Но тут выскочили всадники. Откуда их принесло, я не заметил. Но это были не наши. Пуля просвистела мимо уха, загрохотало и справа, и слева, лошадь моя взвилась вверх и понесла. Я упал, сильно ударился, очухался от острой боли в ноге и, когда попытался подняться, рухнул, словно подкошенный. Очнулся, вокруг никого, стрельба велась у последней телеги. «Вот и пригодится наган», – мелькнула тоскливая радость, и, закусив губу, чтобы не застонать, я пополз на выстрелы. Два всадника кружили возле перевёрнутой телеги, упавшая лошадь хрипела, где-то в поклаже прятался Китаец. К нему они и подбирались, должно быть, забыв про меня, остальные унеслись за канувшей поклажей. Мне оставалось уже метров десять, когда всё кончилось. Китаец угрохал всё-таки одного, но второй стоял над ним, упираясь винтарём в грудь, и что-то орал, благословляя в последний путь или упиваясь удачей. Откуда-то с берега доносилась сумасшедшая перестрелка.

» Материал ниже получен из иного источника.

@[simp] theorem setProof_frame (s : State) (p : Proof) :
    (setProof s p).now = s.now ∧ (setProof s p).out = s.out ∧ (setProof s p).hif = s.hif ∧ (setProof s p).evt = s.evt ∧
    (setProof s p).fabric = s.fabric ∧ (setProof s p).tiles = s.tiles ∧ (setProof s p).vtiles = s.vtiles ∧ (setProof s p).wtiles = s.wtiles ∧
    (setProof s p).glue = s.glue ∧ (setProof s p).steer = s.steer ∧ (setProof s p).feed = s.feed ∧ (setProof s p).streams = s.streams ∧
    (setProof s p).lanes = s.lanes ∧ (setProof s p).span = s.span ∧ (setProof s p).power = s.power ∧ (setProof s p).pins = s.pins ∧
    (setProof s p).sec = s.sec ∧ (setProof s p).mgmt = s.mgmt ∧ (setProof s p).trace = s.trace ∧ (setProof s p).cnt = s.cnt ∧
    (setProof s p).snap = s.snap ∧ (setProof s p).lostBoxes = s.lostBoxes ∧ (setProof s p).fresh = s.fresh ∧ (setProof s p).pending = s.pending :=
  ⟨rfl, rfl, rfl, rfl, rfl, rfl, rfl, rfl, rfl, rfl, rfl, rfl, rfl, rfl, rfl, rfl, rfl, rfl, rfl, rfl, rfl, rfl, rfl, rfl⟩

@[simp] theorem sendMessage_frame (s : State) (v : ℕ) :
    (sendMessage s v).now = s.now ∧ (sendMessage s v).evt = s.evt ∧ (sendMessage s v).hal = s.hal ∧ (sendMessage s v).fabric = s.fabric ∧
    (sendMessage s v).tiles = s.tiles ∧ (sendMessage s v).vtiles = s.vtiles ∧ (sendMessage s v).wtiles = s.wtiles ∧ (sendMessage s v).glue = s.glue ∧
    (sendMessage s v).steer = s.steer ∧ (sendMessage s v).feed = s.feed ∧ (sendMessage s v).streams = s.streams ∧ (sendMessage s v).lanes = s.lanes ∧
    (sendMessage s v).span = s.span ∧ (sendMessage s v).power = s.power ∧ (sendMessage s v).pins = s.pins ∧ (sendMessage s v).sec = s.sec ∧
    (sendMessage s v).mgmt = s.mgmt ∧ (sendMessage s v).trace = s.trace ∧ (sendMessage s v).cnt = s.cnt ∧ (sendMessage s v).snap = s.snap ∧
    (sendMessage s v).lostBoxes = s.lostBoxes ∧ (sendMessage s v).fresh = s.fresh ∧ (sendMessage s v).pending = s.pending := by
  have h : Moves 0x6 s (sendMessage s v) := moves_sendMessage rfl (Moves.refl s)
  have f := h.frame
  exact ⟨f.b0 rfl, f.b3 rfl, f.b4 rfl, f.b5 rfl, f.b6 rfl, f.b7 rfl, f.b8 rfl, f.b9 rfl, f.b10 rfl, f.b11 rfl, f.b12 rfl, f.b13 rfl, f.b14 rfl,
    f.b15 rfl, f.b16 rfl, f.b17 rfl, f.b18 rfl, f.b19 rfl, f.b20 rfl, f.b21 rfl, f.b22 rfl, f.b23 rfl, h.keeps.queue⟩

@[simp] theorem fireSource_frame (s : State) (n : ℕ) (rec1 : Option LogRecord) :
    (fireSource s n rec1).now = s.now ∧ (fireSource s n rec1).hal = s.hal ∧ (fireSource s n rec1).fabric = s.fabric ∧
    (fireSource s n rec1).tiles = s.tiles ∧ (fireSource s n rec1).vtiles = s.vtiles ∧ (fireSource s n rec1).wtiles = s.wtiles ∧
    (fireSource s n rec1).glue = s.glue ∧ (fireSource s n rec1).steer = s.steer ∧ (fireSource s n rec1).feed = s.feed ∧
    (fireSource s n rec1).streams = s.streams ∧ (fireSource s n rec1).lanes = s.lanes ∧ (fireSource s n rec1).span = s.span ∧
    (fireSource s n rec1).power = s.power ∧ (fireSource s n rec1).pins = s.pins ∧ (fireSource s n rec1).sec = s.sec ∧
    (fireSource s n rec1).mgmt = s.mgmt ∧ (fireSource s n rec1).trace = s.trace ∧ (fireSource s n rec1).cnt = s.cnt ∧
    (fireSource s n rec1).snap = s.snap ∧ (fireSource s n rec1).lostBoxes = s.lostBoxes ∧ (fireSource s n rec1).fresh = s.fresh ∧
    (fireSource s n rec1).pending = s.pending := by
  have h : Moves 0xe s (fireSource s n rec1) := moves_fireSource rfl (Moves.refl s)
  have f := h.frame
  exact ⟨f.b0 rfl, f.b4 rfl, f.b5 rfl, f.b6 rfl, f.b7 rfl, f.b8 rfl, f.b9 rfl, f.b10 rfl, f.b11 rfl, f.b12 rfl, f.b13 rfl, f.b14 rfl, f.b15 rfl,
    f.b16 rfl, f.b17 rfl, f.b18 rfl, f.b19 rfl, f.b20 rfl, f.b21 rfl, f.b22 rfl, f.b23 rfl, h.keeps.queue⟩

Ползти я не мог, силы кончились. Револьвер дрожал в руках, и, целясь, я молил Бога, чтобы не дал потерять сознание: над Китайцем стоял сам Борода! Я узнал его по визгливому крику; ухоженная бородка вздрагивала в лунном свете при каждом его вопле. Одно мешало стрелять, не укладываясь в моей голове, – на Бороде была милицейская форма!
– Скотина! – визжал он. – Я же простил! Отпустил с дружком прошлый раз!
Он оглядел вокруг себя навороченное: трупы лошадей, убитого товарища, перевёрнутые повозки:
– Здесь тебя кончу!
Щёлкнул затвор его винтаря. Но я нажал на спуск раньше…
Под мат, проклятья и стоны полуживой Китаец тащил меня на себе по снегу. Потом силы оставили его, и лунный свет поблёк для нас обоих.
Наткнулся на нас Коновал, когда, отчаявшись, все уже бросили поиски, да и опасно становилось – рассветало.
Оказывается, полз Китаец совсем не в ту сторону и достались бы наши грешные тела волкам или одичавшим собакам, если б не Коновал.
– Ты мой должник, – заскочил он в сарай, за ним показалась и бабка Чара, выхаживавшая нас. – Примешь для промыва нутра? Эта ведьма заморит вас отварами да мазями. – Украдкой он вытащил бутылку самогонки. – А моё средство верное!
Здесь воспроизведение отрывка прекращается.